Re: [PATCH 0/3] Add restrictions for kexec/kdump jumping between 5-level and 4-level kernel
From: Kirill A. Shutemov
Date: Thu Aug 30 2018 - 10:27:54 EST
On Thu, Aug 30, 2018 at 02:12:02PM +0000, Baoquan He wrote:
> On 08/30/18 at 04:58pm, Kirill A. Shutemov wrote:
> > On Wed, Aug 29, 2018 at 10:16:21PM +0800, Baoquan He wrote:
> > > This was suggested by Kirill several months ago, I worked out several
> > > patches to fix, then interrupted by other issues. So sort them out
> > > now and post for reviewing.
> >
> > Thanks for doing this.
> >
> > > The current upstream kernel supports 5-level paging mode and supports
> > > dynamically choosing paging mode during bootup according to kernel
> > > image, hardware and kernel parameter setting. This flexibility brings
> > > several issues for kexec/kdump:
> > > 1)
> > > Switching between paging modes, requires changes into target kernel.
> > > It means you cannot kexec() 4-level paging kernel from 5-level paging
> > > kernel if 4-level paging kernel doesn't include changes.
> > >
> > > 2)
> > > Switching from 5-level paging to 4-level paging kernel would fail, if
> > > kexec() put kernel image above 64TiB of memory.
> >
> > I'm not entirely sure that 64TiB is the limit here. Technically, 4-level
> > paging allows to address 256TiB in 1-to-1 mapping.
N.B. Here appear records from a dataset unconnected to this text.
/-- SNAPSHOT changes the image buffer alone. -/
@[simp] theorem takeSnapshot_frame (s : State) :
    ((takeSnapshot s).1).resetLow = s.resetLow ∧ ((takeSnapshot s).1).span = s.span ∧
    ((takeSnapshot s).1).rate = s.rate ∧ ((takeSnapshot s).1).attention = s.attention ∧
    ((takeSnapshot s).1).latches = s.latches ∧ ((takeSnapshot s).1).busOut = s.busOut ∧
    ((takeSnapshot s).1).sram = s.sram ∧ ((takeSnapshot s).1).timebase = s.timebase ∧
    ((takeSnapshot s).1).laneA = s.laneA ∧ ((takeSnapshot s).1).laneB = s.laneB ∧
    ((takeSnapshot s).1).directiveParser = s.directiveParser ∧
    ((takeSnapshot s).1).retiming = s.retiming ∧ ((takeSnapshot s).1).schedule = s.schedule ∧
    ((takeSnapshot s).1).floor = s.floor ∧ ((takeSnapshot s).1).composer = s.composer ∧
    ((takeSnapshot s).1).emission = s.emission ∧ ((takeSnapshot s).1).lastOutcome = s.lastOutcome ∧
    ((takeSnapshot s).1).cues = s.cues ∧ ((takeSnapshot s).1).service = s.service ∧
    ((takeSnapshot s).1).counters = s.counters ∧ ((takeSnapshot s).1).pending = s.pending := by
  unfold takeSnapshot
  try dsimp only
  (repeat' split) <;> simp

/-- RESTORE_OPEN changes the image buffer alone. -/
@[simp] theorem openRestore_frame (s : State) :
    ((openRestore s).1).resetLow = s.resetLow ∧ ((openRestore s).1).span = s.span ∧
    ((openRestore s).1).rate = s.rate ∧ ((openRestore s).1).attention = s.attention ∧
    ((openRestore s).1).latches = s.latches ∧ ((openRestore s).1).busOut = s.busOut ∧
    ((openRestore s).1).sram = s.sram ∧ ((openRestore s).1).timebase = s.timebase ∧
    ((openRestore s).1).laneA = s.laneA ∧ ((openRestore s).1).laneB = s.laneB ∧
    ((openRestore s).1).directiveParser = s.directiveParser ∧
    ((openRestore s).1).retiming = s.retiming ∧ ((openRestore s).1).schedule = s.schedule ∧
    ((openRestore s).1).floor = s.floor ∧ ((openRestore s).1).composer = s.composer ∧
    ((openRestore s).1).emission = s.emission ∧ ((openRestore s).1).lastOutcome = s.lastOutcome ∧
    ((openRestore s).1).cues = s.cues ∧ ((openRestore s).1).service = s.service ∧
    ((openRestore s).1).counters = s.counters ∧ ((openRestore s).1).pending = s.pending := by
  unfold openRestore
  try dsimp only
  (repeat' split) <;> simp

/-- RESTORE_ABANDON changes the image buffer alone. -/
@[simp] theorem abandonRestore_frame (s : State) :
    ((abandonRestore s).1).resetLow = s.resetLow ∧ ((abandonRestore s).1).span = s.span ∧
    ((abandonRestore s).1).rate = s.rate ∧ ((abandonRestore s).1).attention = s.attention ∧
    ((abandonRestore s).1).latches = s.latches ∧ ((abandonRestore s).1).busOut = s.busOut ∧
    ((abandonRestore s).1).sram = s.sram ∧ ((abandonRestore s).1).timebase = s.timebase ∧
    ((abandonRestore s).1).laneA = s.laneA ∧ ((abandonRestore s).1).laneB = s.laneB ∧
    ((abandonRestore s).1).directiveParser = s.directiveParser ∧
    ((abandonRestore s).1).retiming = s.retiming ∧ ((abandonRestore s).1).schedule = s.schedule ∧
    ((abandonRestore s).1).floor = s.floor ∧ ((abandonRestore s).1).composer = s.composer ∧
    ((abandonRestore s).1).emission = s.emission ∧
    ((abandonRestore s).1).lastOutcome = s.lastOutcome ∧ ((abandonRestore s).1).cues = s.cues ∧
    ((abandonRestore s).1).service = s.service ∧ ((abandonRestore s).1).counters = s.counters ∧
    ((abandonRestore s).1).pending = s.pending := by
  unfold abandonRestore
  try dsimp only
  (repeat' split) <;> simp

/-- Arming changes the cue table alone. -/
@[simp] theorem armCue_frame (tag : Byte) (label : Label) (action : CueAction) (s : State) :
    ((armCue tag label action s).1).resetLow = s.resetLow ∧
    ((armCue tag label action s).1).span = s.span ∧ ((armCue tag label action s).1).rate = s.rate ∧
    ((armCue tag label action s).1).attention = s.attention ∧
    ((armCue tag label action s).1).latches = s.latches ∧
    ((armCue tag label action s).1).busOut = s.busOut ∧
    ((armCue tag label action s).1).sram = s.sram ∧
    ((armCue tag label action s).1).timebase = s.timebase ∧
    ((armCue tag label action s).1).laneA = s.laneA ∧
    ((armCue tag label action s).1).laneB = s.laneB ∧
    ((armCue tag label action s).1).directiveParser = s.directiveParser ∧
    ((armCue tag label action s).1).retiming = s.retiming ∧
    ((armCue tag label action s).1).schedule = s.schedule ∧
    ((armCue tag label action s).1).floor = s.floor ∧
    ((armCue tag label action s).1).composer = s.composer ∧
    ((armCue tag label action s).1).emission = s.emission ∧
    ((armCue tag label action s).1).lastOutcome = s.lastOutcome ∧
    ((armCue tag label action s).1).service = s.service ∧
    ((armCue tag label action s).1).image = s.image ∧
    ((armCue tag label action s).1).counters = s.counters ∧
    ((armCue tag label action s).1).pending = s.pending := by
  unfold armCue
  try dsimp only
  (repeat' split) <;> simp

/-- CUE changes the cue table alone. -/
@[simp] theorem cueDirective_frame (tag : Byte) (params : List Word) (s : State) :
    ((cueDirective tag params s).1).resetLow = s.resetLow ∧
    ((cueDirective tag params s).1).span = s.span ∧ ((cueDirective tag params s).1).rate = s.rate ∧
    ((cueDirective tag params s).1).attention = s.attention ∧
    ((cueDirective tag params s).1).latches = s.latches ∧
    ((cueDirective tag params s).1).busOut = s.busOut ∧
    ((cueDirective tag params s).1).sram = s.sram ∧
    ((cueDirective tag params s).1).timebase = s.timebase ∧
    ((cueDirective tag params s).1).laneA = s.laneA ∧
    ((cueDirective tag params s).1).laneB = s.laneB ∧
    ((cueDirective tag params s).1).directiveParser = s.directiveParser ∧
    ((cueDirective tag params s).1).retiming = s.retiming ∧
    ((cueDirective tag params s).1).schedule = s.schedule ∧
    ((cueDirective tag params s).1).floor = s.floor ∧
    ((cueDirective tag params s).1).composer = s.composer ∧
    ((cueDirective tag params s).1).emission = s.emission ∧
    ((cueDirective tag params s).1).lastOutcome = s.lastOutcome ∧
    ((cueDirective tag params s).1).service = s.service ∧
    ((cueDirective tag params s).1).image = s.image ∧
    ((cueDirective tag params s).1).counters = s.counters ∧
    ((cueDirective tag params s).1).pending = s.pending := by
  unfold cueDirective
  try dsimp only
  (repeat' split) <;> simp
We just don't have
> > machines with that wide physical address space (which don't support
> > 5-level paging too).
>
> Hmm, afaik, the MAX_PHYSMEM_BITS limits the maximum address space
> which physical RAM can mapped to. We have 256TB for the whole address
> space for 4-level paging, that includes user space and kernel space,
> it might not allow 256TB entirely for the direct mapping.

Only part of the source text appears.